Your objective -> Where the line with "match (s.port p).halfFree with" appears below, start writing out lines exactly, and finish with the line with "def State.setHalfWord (s", which is included; write out nothing else.

Collected data entries:
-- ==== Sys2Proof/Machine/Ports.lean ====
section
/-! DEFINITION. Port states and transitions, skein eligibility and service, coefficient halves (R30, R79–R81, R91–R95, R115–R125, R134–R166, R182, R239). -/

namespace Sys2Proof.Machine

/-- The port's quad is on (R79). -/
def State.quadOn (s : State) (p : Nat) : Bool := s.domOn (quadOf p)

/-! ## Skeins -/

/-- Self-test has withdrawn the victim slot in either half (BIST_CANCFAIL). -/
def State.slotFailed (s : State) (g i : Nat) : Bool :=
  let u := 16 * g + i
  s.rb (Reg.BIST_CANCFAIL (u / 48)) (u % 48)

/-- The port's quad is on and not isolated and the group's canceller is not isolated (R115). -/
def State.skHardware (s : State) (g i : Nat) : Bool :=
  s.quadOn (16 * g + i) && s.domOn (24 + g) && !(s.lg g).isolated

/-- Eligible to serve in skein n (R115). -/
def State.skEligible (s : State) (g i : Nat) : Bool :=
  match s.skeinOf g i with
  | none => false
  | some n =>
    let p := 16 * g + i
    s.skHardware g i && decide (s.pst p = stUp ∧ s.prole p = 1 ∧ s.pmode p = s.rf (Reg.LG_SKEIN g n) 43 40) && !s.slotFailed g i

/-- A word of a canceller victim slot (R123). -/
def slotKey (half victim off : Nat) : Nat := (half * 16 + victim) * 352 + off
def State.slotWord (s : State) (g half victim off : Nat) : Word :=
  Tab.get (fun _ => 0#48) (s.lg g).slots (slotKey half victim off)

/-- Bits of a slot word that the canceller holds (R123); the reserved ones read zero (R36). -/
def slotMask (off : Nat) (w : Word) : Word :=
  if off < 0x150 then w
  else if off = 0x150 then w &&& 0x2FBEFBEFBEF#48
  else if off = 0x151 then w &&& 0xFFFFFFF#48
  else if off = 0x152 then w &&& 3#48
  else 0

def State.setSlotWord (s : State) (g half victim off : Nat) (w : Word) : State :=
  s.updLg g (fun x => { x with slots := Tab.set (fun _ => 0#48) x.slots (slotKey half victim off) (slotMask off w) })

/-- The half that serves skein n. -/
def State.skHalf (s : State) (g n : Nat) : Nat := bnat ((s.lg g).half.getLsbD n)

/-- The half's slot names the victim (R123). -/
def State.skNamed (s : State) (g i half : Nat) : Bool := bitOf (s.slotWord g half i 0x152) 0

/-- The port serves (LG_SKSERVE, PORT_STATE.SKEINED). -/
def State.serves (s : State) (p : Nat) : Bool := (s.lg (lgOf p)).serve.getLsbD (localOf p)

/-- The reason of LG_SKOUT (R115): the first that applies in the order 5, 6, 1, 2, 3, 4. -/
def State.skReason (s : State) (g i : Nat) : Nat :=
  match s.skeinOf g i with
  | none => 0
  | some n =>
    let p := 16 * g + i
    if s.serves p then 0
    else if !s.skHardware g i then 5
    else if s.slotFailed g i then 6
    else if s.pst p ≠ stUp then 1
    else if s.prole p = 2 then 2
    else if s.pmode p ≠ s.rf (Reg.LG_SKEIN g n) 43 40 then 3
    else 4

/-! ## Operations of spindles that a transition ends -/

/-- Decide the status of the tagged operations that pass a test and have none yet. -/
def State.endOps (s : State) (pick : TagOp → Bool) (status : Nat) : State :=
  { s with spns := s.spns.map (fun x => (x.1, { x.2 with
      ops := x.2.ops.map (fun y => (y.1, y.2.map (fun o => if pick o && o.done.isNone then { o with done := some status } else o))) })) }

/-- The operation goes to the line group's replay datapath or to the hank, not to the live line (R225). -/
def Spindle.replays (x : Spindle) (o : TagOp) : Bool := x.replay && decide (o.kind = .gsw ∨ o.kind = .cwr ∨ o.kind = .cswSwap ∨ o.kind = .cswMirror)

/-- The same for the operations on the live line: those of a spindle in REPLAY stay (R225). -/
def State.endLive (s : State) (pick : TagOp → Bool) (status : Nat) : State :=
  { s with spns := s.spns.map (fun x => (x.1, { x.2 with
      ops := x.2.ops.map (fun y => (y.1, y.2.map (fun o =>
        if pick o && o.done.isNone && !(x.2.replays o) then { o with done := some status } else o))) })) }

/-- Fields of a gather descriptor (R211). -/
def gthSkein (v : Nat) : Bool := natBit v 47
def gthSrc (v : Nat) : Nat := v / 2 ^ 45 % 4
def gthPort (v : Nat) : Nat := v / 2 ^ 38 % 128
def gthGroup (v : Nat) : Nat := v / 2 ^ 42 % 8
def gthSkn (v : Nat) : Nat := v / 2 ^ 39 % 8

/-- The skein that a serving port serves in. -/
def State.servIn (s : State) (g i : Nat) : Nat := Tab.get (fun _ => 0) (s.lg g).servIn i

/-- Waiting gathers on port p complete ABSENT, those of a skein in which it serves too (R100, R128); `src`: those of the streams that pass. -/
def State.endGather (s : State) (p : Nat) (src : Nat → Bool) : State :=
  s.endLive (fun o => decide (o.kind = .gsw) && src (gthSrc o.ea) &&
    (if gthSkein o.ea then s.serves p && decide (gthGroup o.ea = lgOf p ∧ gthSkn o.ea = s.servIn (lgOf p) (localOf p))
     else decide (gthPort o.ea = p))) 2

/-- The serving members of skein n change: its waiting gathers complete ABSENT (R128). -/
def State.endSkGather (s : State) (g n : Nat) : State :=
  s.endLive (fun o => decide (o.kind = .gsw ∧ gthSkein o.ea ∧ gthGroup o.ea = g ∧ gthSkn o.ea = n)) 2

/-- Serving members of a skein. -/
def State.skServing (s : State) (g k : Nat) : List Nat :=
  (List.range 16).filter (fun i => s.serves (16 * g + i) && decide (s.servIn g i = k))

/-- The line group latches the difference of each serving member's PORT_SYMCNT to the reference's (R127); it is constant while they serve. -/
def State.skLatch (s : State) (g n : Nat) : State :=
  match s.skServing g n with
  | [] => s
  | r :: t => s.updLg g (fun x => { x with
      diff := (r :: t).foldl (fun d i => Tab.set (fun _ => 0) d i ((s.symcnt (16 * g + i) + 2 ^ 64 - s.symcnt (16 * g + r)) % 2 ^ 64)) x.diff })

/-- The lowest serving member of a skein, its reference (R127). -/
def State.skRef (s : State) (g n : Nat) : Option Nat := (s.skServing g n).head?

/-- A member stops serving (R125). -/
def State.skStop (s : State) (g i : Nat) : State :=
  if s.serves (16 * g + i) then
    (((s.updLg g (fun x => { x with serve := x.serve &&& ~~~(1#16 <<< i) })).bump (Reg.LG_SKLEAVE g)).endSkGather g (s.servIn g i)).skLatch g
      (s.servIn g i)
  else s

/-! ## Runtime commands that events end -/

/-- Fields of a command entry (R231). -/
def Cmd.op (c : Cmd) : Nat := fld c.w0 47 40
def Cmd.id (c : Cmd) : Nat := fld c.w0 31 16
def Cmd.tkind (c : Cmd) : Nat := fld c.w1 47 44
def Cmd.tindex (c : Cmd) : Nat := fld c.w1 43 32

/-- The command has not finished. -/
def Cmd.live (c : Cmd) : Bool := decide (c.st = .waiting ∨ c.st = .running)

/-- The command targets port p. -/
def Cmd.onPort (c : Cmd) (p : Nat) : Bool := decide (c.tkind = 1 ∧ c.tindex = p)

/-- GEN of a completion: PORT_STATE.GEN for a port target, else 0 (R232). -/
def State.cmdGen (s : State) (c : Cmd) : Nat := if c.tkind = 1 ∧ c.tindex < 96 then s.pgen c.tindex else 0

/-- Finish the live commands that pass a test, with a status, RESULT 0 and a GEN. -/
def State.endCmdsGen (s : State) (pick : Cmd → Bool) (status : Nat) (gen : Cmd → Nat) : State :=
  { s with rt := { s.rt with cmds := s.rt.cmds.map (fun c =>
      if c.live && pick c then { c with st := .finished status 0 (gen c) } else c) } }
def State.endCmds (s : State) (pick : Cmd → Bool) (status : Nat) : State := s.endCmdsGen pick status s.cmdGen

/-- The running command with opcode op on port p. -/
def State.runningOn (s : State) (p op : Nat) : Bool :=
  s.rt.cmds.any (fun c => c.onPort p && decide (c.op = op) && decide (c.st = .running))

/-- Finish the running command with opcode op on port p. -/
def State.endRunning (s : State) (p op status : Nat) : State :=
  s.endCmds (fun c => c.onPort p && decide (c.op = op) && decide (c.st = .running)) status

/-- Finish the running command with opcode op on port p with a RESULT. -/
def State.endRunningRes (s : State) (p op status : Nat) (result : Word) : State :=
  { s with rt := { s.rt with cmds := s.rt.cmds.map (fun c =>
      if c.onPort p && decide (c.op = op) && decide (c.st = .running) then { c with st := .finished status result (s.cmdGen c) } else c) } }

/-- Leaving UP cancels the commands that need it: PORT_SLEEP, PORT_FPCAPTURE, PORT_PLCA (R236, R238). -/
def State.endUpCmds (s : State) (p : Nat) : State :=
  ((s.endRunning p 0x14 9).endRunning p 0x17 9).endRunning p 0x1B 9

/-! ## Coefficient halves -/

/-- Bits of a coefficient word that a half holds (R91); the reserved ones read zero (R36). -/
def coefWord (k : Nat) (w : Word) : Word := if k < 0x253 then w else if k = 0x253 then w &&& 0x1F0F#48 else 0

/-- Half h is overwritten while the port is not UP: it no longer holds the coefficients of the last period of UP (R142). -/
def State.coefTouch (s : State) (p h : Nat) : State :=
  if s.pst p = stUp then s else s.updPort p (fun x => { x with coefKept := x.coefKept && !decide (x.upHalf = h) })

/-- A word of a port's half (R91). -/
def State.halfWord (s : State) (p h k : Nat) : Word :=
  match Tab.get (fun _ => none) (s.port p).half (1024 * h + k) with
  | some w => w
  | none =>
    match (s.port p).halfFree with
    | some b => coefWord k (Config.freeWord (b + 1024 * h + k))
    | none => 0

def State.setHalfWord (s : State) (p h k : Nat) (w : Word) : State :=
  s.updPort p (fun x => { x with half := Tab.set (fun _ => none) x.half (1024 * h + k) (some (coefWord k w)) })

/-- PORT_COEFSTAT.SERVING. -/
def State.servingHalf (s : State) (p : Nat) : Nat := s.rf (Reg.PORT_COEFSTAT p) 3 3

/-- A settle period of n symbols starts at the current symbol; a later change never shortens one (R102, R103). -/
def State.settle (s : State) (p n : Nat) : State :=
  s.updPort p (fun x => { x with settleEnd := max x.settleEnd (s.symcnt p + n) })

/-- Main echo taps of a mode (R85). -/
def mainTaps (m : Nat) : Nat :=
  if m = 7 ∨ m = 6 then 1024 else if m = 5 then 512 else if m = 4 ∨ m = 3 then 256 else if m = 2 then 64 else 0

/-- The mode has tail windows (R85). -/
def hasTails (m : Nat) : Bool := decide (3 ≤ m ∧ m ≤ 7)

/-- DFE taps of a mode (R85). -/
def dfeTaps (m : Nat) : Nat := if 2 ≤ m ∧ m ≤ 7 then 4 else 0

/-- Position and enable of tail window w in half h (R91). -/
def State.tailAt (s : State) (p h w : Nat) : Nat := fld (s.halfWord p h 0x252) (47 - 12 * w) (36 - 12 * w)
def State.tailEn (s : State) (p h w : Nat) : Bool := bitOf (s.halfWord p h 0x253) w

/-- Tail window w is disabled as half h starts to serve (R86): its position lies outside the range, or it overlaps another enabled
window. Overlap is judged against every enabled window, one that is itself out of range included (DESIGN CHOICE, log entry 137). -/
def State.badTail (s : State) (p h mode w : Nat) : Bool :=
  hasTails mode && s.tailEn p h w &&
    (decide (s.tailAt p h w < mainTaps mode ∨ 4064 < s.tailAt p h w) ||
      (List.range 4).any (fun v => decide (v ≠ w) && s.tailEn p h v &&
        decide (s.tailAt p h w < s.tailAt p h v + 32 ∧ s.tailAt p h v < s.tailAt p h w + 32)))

Result of this task ->
    match (s.port p).halfFree with
    | some b => coefWord k (Config.freeWord (b + 1024 * h + k))
    | none => 0

def State.setHalfWord (s : State) (p h k : Nat) (w : Word) : State :=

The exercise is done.